*WHAT TO DO*
In the entries that follow, which lines hold the string "choice"? List them.
***** RAW DATA
-- ==== Sys2Proof/Certificates/Slice0/Obligations.lean ====
section
/-!
DEFINITION. The statements for the provers. Each docstring names the rules of the spec it comes from.
-/
open Sys2Proof Sys2Proof.Machine

/-! ### Encoding -/

/-- Decoding and encoding agree both ways: no bit of CMD is dropped (30 R50, R51, R52, R59). -/
def Obligations.DecodeEncodeAgree : Prop :=
  (∀ i : Instr, decodeCmd (encodeCmd i) = i) ∧ (∀ w : CmdWord, encodeCmd (decodeCmd w) = w)

/-- On any number: the 2^18 command words decode, each to the instruction whose word it is; a number wider than
CMD is refused (30 R50, R59; the refusal is the model's, log entry 11). -/
def Obligations.TableWordsDecode : Prop :=
  ∀ nbits w : Nat,
    (w < 2 ^ 18 → ∃ i, decodeTableWord nbits w = some i ∧ (encodeCmd i).toNat = w)
    ∧ (2 ^ 18 ≤ w → decodeTableWord nbits w = none)

/-- The four ranges of CMD select the four operations, with R0 the low 16 bits (30 R51, R52; 95 section 5). -/
def Obligations.CommandRangesSelectOperations : Prop :=
  ∀ v : Word,
    decodeCmd (BitVec.ofNat 18 v.toNat) = .decrypt v
    ∧ decodeCmd (BitVec.ofNat 18 (0x10000 + v.toNat)) = .encrypt v
    ∧ decodeCmd (BitVec.ofNat 18 (0x20000 + v.toNat)) = .hexenc v
    ∧ decodeCmd (BitVec.ofNat 18 (0x30000 + v.toNat)) = .hexdec v

/-- Words written out in the spec decode as it says (30 R63 and the worked encodings after it). -/
def Obligations.SpecWordsDecode : Prop :=
  decodeTableWord 24 0x0D971 = some (.decrypt 55665#16)
  ∧ decodeTableWord 24 0x1D971 = some (.encrypt 55665#16)
  ∧ decodeTableWord 24 0x10000 = some (.encrypt 0#16)
  ∧ decodeTableWord 24 0x0FFFF = some (.decrypt 65535#16)
  ∧ decodeTableWord 24 0x20000 = some (.hexenc 0#16)
  ∧ decodeTableWord 24 0x30000 = some (.hexdec 0#16)

/-- The status codes, the class and reason bits, success told from failure, and which operations give which
code (30 R56). -/
def Obligations.StatusCodes : Prop :=
  (∀ out r, (Response.ok out r).status = 0#2)
  ∧ (Response.err .outOfMemory).status = 1#2
  ∧ (Response.err .oddLength).status = 2#2
  ∧ (Response.err .invalidDigit).status = 3#2
  ∧ (∀ rsp : Response, rsp.status = 0#2 ↔ ∃ out r, rsp = .ok out r)
  ∧ (∀ rsp : Response, rsp.status.getLsbD 1 = true ↔ rsp = .err .oddLength ∨ rsp = .err .invalidDigit)
  ∧ (∀ rsp : Response, rsp.status.getLsbD 1 = true →
      (rsp.status.getLsbD 0 = false ↔ rsp = .err .oddLength)
      ∧ (rsp.status.getLsbD 0 = true ↔ rsp = .err .invalidDigit))
  ∧ (∀ i b alloc, (commandResponse i b alloc).status.getLsbD 1 = true → opOf i = .hexdec)
  ∧ (∀ i b alloc, (commandResponse i b alloc).status = 1#2 →
      ∃ l, requiredLength (opOf i) b.length = some l ∧ 0 < l)

/-- RSP holds STATUS in 17:16 and RFINAL in 15:0 where there is one; RFINAL is part of the response exactly for
a success of DECRYPT or ENCRYPT (30 R55, R57). That the other responses carry any value in 15:0 is rendered as the
argument `low`, the model's choice (log entry 15, DEDUCED from 30 R57 and 93 U2). -/
def Obligations.ResponseWordFields : Prop :=
  (∀ (rsp : Response) (low : Word),
      (rsp.rsp low).extractLsb' 16 2 = rsp.status
      ∧ (∀ v, rsp.rfinal = some v → (rsp.rsp low).extractLsb' 0 16 = v)
      ∧ (rsp.rfinal = none → (rsp.rsp low).extractLsb' 0 16 = low))
  ∧ (∀ i b alloc, (commandResponse i b alloc).rfinal.isSome = true ↔
      (commandResponse i b alloc).status = 0#2 ∧ (opOf i = .decrypt ∨ opOf i = .encrypt))

/-! ### Steps -/

/-- A step of an idle instance with a command presented runs the instruction its CMD word decodes to
(30 R51, 40 R70, R78; the grain is the model's, log entry 1). -/
def Obligations.StepRunsPresentedCommand : Prop :=
  ∀ s : State, s.resetPending = false → s.busy = false → s.port.valid = true → s.grain = .command →
    step s = exec (decodeCmd s.port.cmd) s

/-- A word placed for the next step is the instruction that step runs, whatever the state was
(30 R51, log entry 16). -/
def Obligations.FetchWordRunsNext : Prop :=
  ∀ (s : State) (nbits w : Nat), w < 2 ^ 18 →
    ∃ i, decodeTableWord nbits w = some i
      ∧ step (s.withFetchWord nbits w) = exec i (s.withFetchWord nbits w)

/-- ACCEPT taken as an event: OP, LEN and ALLOC_OK latched, R loaded from R0 for a cipher command and kept
otherwise, I, BAD, OLEN and the staged output cleared, HI kept, BUSY set, IBUF the input buffer presented, as the
host left it (40 R70, 10 R12, R15, 20 R32, R41). That the presentation is taken and the old response gone is the
model's choice (log entries 7 and 9). -/
def Obligations.AcceptLatchesCommand : Prop :=
  ∀ s : State, s.resetPending = false → s.Ready → s.port.valid = true → s.grain = .event →
    ∃ t, step s = .next t
      ∧ t.work = { op := Op.ofCode (cmdOp s.port.cmd), len := s.port.len, alloc := s.port.allocOk,
                   r := if s.port.cmd.getLsbD 17 then s.work.r else cmdR0 s.port.cmd,
                   i := 0, hi := s.work.hi, bad := false, olen := 0 }
      ∧ t.busy = true ∧ t.staged = [] ∧ t.response = none ∧ t.ibuf = s.port.input
      ∧ t.port = { s.port with valid := false } ∧ t.grain = s.grain ∧ t.resetPending = false

/-- The DECRYPT beat: one output cell at OLEN, its value the input cell XOR the high byte of R, R advanced with
the input cell as feedback, I and OLEN advanced, nothing else changed (40 R74, 41 R93). -/
def Obligations.DecryptBeatEffect : Prop :=
  ∀ s : State, s.BeatEnabled → s.staged.wf = true → s.work.op = .decrypt →
    ∃ t, step s = .next t
      ∧ t = { s with work := t.work, staged := t.staged }
      ∧ t.work = { s.work with r := nextR s.work.r (s.ibuf.read s.work.i), i := s.work.i + 1,
                               olen := s.work.olen + 1 }
      ∧ ∀ a, t.staged.read a =
          if a = s.work.olen then s.ibuf.read s.work.i ^^^ highByte s.work.r else s.staged.read a

/-- The ENCRYPT beat: as DECRYPT's, with the output cell as feedback (40 R74, 41 R94). -/
def Obligations.EncryptBeatEffect : Prop :=
  ∀ s : State, s.BeatEnabled → s.staged.wf = true → s.work.op = .encrypt →
    ∃ t, step s = .next t
      ∧ t = { s with work := t.work, staged := t.staged }
      ∧ t.work = { s.work with
                     r := nextR s.work.r (s.ibuf.read s.work.i ^^^ highByte s.work.r),
                     i := s.work.i + 1, olen := s.work.olen + 1 }
      ∧ ∀ a, t.staged.read a =
          if a = s.work.olen then s.ibuf.read s.work.i ^^^ highByte s.work.r else s.staged.read a

/-- The HEXENC beat: two output cells at OLEN and OLEN + 1, the high nibble's digit first, nothing else changed,
R kept (40 R74, 42 R110, 10 R12). -/
def Obligations.HexencBeatEffect : Prop :=
  ∀ s : State, s.BeatEnabled → s.staged.wf = true → s.work.op = .hexenc →
    ∃ t, step s = .next t
      ∧ t = { s with work := t.work, staged := t.staged }
      ∧ t.work = { s.work with i := s.work.i + 1, olen := s.work.olen + 2 }
      ∧ ∀ a, t.staged.read a =
          if a = s.work.olen then encLut (highNibble (s.ibuf.read s.work.i))
          else if a = s.work.olen + 1 then encLut (lowNibble (s.ibuf.read s.work.i))
          else s.staged.read a

/-- The HEXDEC beat: BAD set by a character that is no digit and never cleared; at an even position HI takes the
digit and no cell is written; at an odd position one cell at OLEN takes HI and the digit; R kept. What a
character that is no digit leaves in HI or in the cell is not said (43 R128, 10 R15, R16). -/
def Obligations.HexdecBeatEffect : Prop :=
  ∀ s : State, s.BeatEnabled → s.staged.wf = true → s.work.op = .hexdec →
    ∃ t, step s = .next t
      ∧ t = { s with work := t.work, staged := t.staged }
      ∧ t.work = { s.work with
                     i := s.work.i + 1
                     bad := s.work.bad || (decLut (s.ibuf.read s.work.i)).isNone
                     hi := t.work.hi
                     olen := if s.work.i % 2 = 0 then s.work.olen else s.work.olen + 1 }
      ∧ (s.work.i % 2 = 0 → t.staged = s.staged
          ∧ ∀ d, decLut (s.ibuf.read s.work.i) = some d → t.work.hi = d)
      ∧ (s.work.i % 2 = 1 → t.work.hi = s.work.hi
          ∧ (∀ a, a ≠ s.work.olen → t.staged.read a = s.staged.read a)
          ∧ ∀ d, decLut (s.ibuf.read s.work.i) = some d →
              t.staged.read s.work.olen = (s.work.hi.setWidth 8 <<< 4) ||| d.setWidth 8)

/-- RESPOND: the response in the order of the rule's cases, BUSY cleared, the staged output gone, the presented
command with its input buffer, IBUF and everything else of the host's kept (40 R77). -/
def Obligations.RespondFormsResponse : Prop :=
  ∀ s : State, s.InFlight → s.work.complete = true →
    ∃ t rsp, step s = .next t ∧ t.response = some rsp ∧ t.busy = false ∧ t.staged = []
      ∧ t.ibuf = s.ibuf ∧ t.port = s.port ∧ t.grain = s.grain ∧ t.resetPending = false
      ∧ rsp =
          if s.work.op = .hexdec ∧ s.work.len % 2 = 1 then .err .oddLength
          else if 0 < s.work.len ∧ s.work.alloc = false then .err .outOfMemory
          else if s.work.op = .hexdec ∧ s.work.bad = true then .err .invalidDigit
          else .ok (s.staged.cells s.work.olen)
            (if s.work.op = .decrypt ∨ s.work.op = .encrypt then some s.work.r else none)

/-- RESET is taken at any time: BUSY = 0, nothing in flight, no response, the staged output gone, IBUF and a
presented command with its input buffer not touched (70 R170, R171, 10 R21). -/
def Obligations.ResetDiscardsCommand : Prop :=
  ∀ s : State, s.resetPending = true →
    ∃ t, step s = .next t ∧ t.busy = false ∧ t.response = none ∧ t.staged = [] ∧ t.misuse = none
      ∧ t.ibuf = s.ibuf ∧ t.port = s.port ∧ t.resetPending = false ∧ t.grain = s.grain

/-- An idle instance with no command presented and no RESET asserted has no enabled event (60 R155, 40 section 1);
that its step then answers the state as it is, is the model's choice (log entry 21, DEDUCED). -/
def Obligations.IdleInstanceStays : Prop :=
  ∀ s : State, s.resetPending = false → s.busy = false → s.port.valid = false → step s = .next s

/-- While BUSY a presented command is neither executed nor lost nor failed: a step leaves it presented, with its input
buffer, and latches nothing of it (40 R79, 10 R14, 20 R43). The first clause, that exec of any instruction while BUSY
answers the state as it is, is the model's rendering of that wait (log entry 21, DEDUCED). -/
def Obligations.BusyHoldsPresentedCommand : Prop :=
  ∀ s : State, s.busy = true → s.resetPending = false →
    (∀ i, exec i s = .next s)
    ∧ ∀ t, step s = .next t → t.port = s.port
        ∧ (t.busy = true → t.work.op = s.work.op ∧ t.work.len = s.work.len ∧ t.work.alloc = s.work.alloc)

/-! ### Results of the commands -/

/-- DECRYPT completes: N output bytes and RFINAL, byte by byte in input order, out[k] = in[k] XOR high_byte(R),
the next R from the input byte (41 R93, R95). -/
def Obligations.DecryptResult : Prop :=
  ∀ (r0 : Word) (s : State), s.Ready → s.Granted →
    ∃ (out : List Byte) (r : Nat → Word),
      Completes (exec (.decrypt r0) s) s (.ok out (some (r s.port.len)))
      ∧ out.length = s.port.len ∧ r 0 = r0
      ∧ ∀ k, k < s.port.len →
          out[k]? = some (s.port.input.read k ^^^ highByte (r k))
          ∧ r (k + 1) = nextR (r k) (s.port.input.read k)

/-- ENCRYPT completes: N output bytes and RFINAL, byte by byte in input order, out[k] = in[k] XOR high_byte(R),
the next R from the output byte (41 R94, R95). -/
def Obligations.EncryptResult : Prop :=
  ∀ (r0 : Word) (s : State), s.Ready → s.Granted →
    ∃ (out : List Byte) (r : Nat → Word),
      Completes (exec (.encrypt r0) s) s (.ok out (some (r s.port.len)))
      ∧ out.length = s.port.len ∧ r 0 = r0
      ∧ ∀ k, k < s.port.len → ∃ c,
          c = s.port.input.read k ^^^ highByte (r k) ∧ out[k]? = some c ∧ r (k + 1) = nextR (r k) c

/-- HEXENC completes: two characters per byte, the high nibble's at 2k and the low nibble's at 2k + 1, no register
result, whatever the R0 field holds (42 R110, 20 R36, 30 R60). -/
def Obligations.HexencResult : Prop :=
  ∀ (x : Word) (s : State), s.Ready → s.Granted →
    ∃ out : List Byte,
      Completes (exec (.hexenc x) s) s (.ok out none) ∧ out.length = 2 * s.port.len
      ∧ ∀ k, k < s.port.len →
          out[2 * k]? = some (encLut (highNibble (s.port.input.read k)))
          ∧ out[2 * k + 1]? = some (encLut (lowNibble (s.port.input.read k)))

/-- HEXDEC of an even text of digits completes: one byte per pair of characters, (value(hi) << 4) | value(lo)
at k for positions 2k and 2k + 1, no register result, whatever the R0 field holds (43 R120, R125, 30 R60). -/
def Obligations.HexdecResult : Prop :=
  ∀ (x : Word) (s : State), s.Ready → s.Granted → s.port.len % 2 = 0 →
    (∀ k, k < s.port.len → (decLut (s.port.input.read k)).isSome = true) →
    ∃ out : List Byte,
      Completes (exec (.hexdec x) s) s (.ok out none) ∧ out.length = s.port.len / 2
      ∧ ∀ k, k < s.port.len / 2 → ∀ h l, decLut (s.port.input.read (2 * k)) = some h →
          decLut (s.port.input.read (2 * k + 1)) = some l →
          out[k]? = some ((h.setWidth 8 <<< 4) ||| l.setWidth 8)

/-- An empty input succeeds for every operation whatever ALLOC_OK is: no output cell, RFINAL = R0 for the cipher,
none for the hex operations (40 R73, R76, 41 R95, 43 R127). -/
def Obligations.EmptyInputSucceeds : Prop :=
  ∀ (i : Instr) (s : State), s.Ready → s.port.len = 0 →
    Completes (exec i s) s (.ok [] (match i with
      | .decrypt r0 => some r0
      | .encrypt r0 => some r0
      | .hexenc _ => none
      | .hexdec _ => none))

/-- Every command the block can take is answered, with exactly one response and nothing of the host's changed
(40 R80, 60 R147, R148). -/
def Obligations.EveryCommandAnswered : Prop :=
  ∀ (i : Instr) (s : State), s.Ready → ∃ rsp, Completes (exec i s) s rsp

/-- FormatError{OddLength} comes from HEXDEC and no other operation, when and only when LEN is odd (60 R142). -/
def Obligations.OddLengthExactly : Prop :=
  ∀ (i : Instr) (s : State), s.Ready →
    (Completes (exec i s) s (.err .oddLength) ↔ opOf i = .hexdec ∧ s.port.len % 2 = 1)

/-- OutOfMemory comes exactly when the environment denies an output buffer that is needed, never from the
contents of the input, and no other failure comes from DECRYPT, ENCRYPT or HEXENC (60 R141). -/
def Obligations.OutOfMemoryExactly : Prop :=
  ∀ (i : Instr) (s : State), s.Ready →
    (Completes (exec i s) s (.err .outOfMemory) ↔
      s.port.allocOk = false ∧ ∃ l, requiredLength (opOf i) s.port.len = some l ∧ 0 < l)
    ∧ (opOf i ≠ .hexdec → ∀ f, Completes (exec i s) s (.err f) → f = .outOfMemory)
**********
*SOLUTION TO THE PROBLEM*
argument `low`, the model's choice (log entry 15, DEDUCED from 30 R57 and 93 U2). -/
model's choice (log entries 7 and 9). -/
that its step then answers the state as it is, is the model's choice (log entry 21, DEDUCED). -/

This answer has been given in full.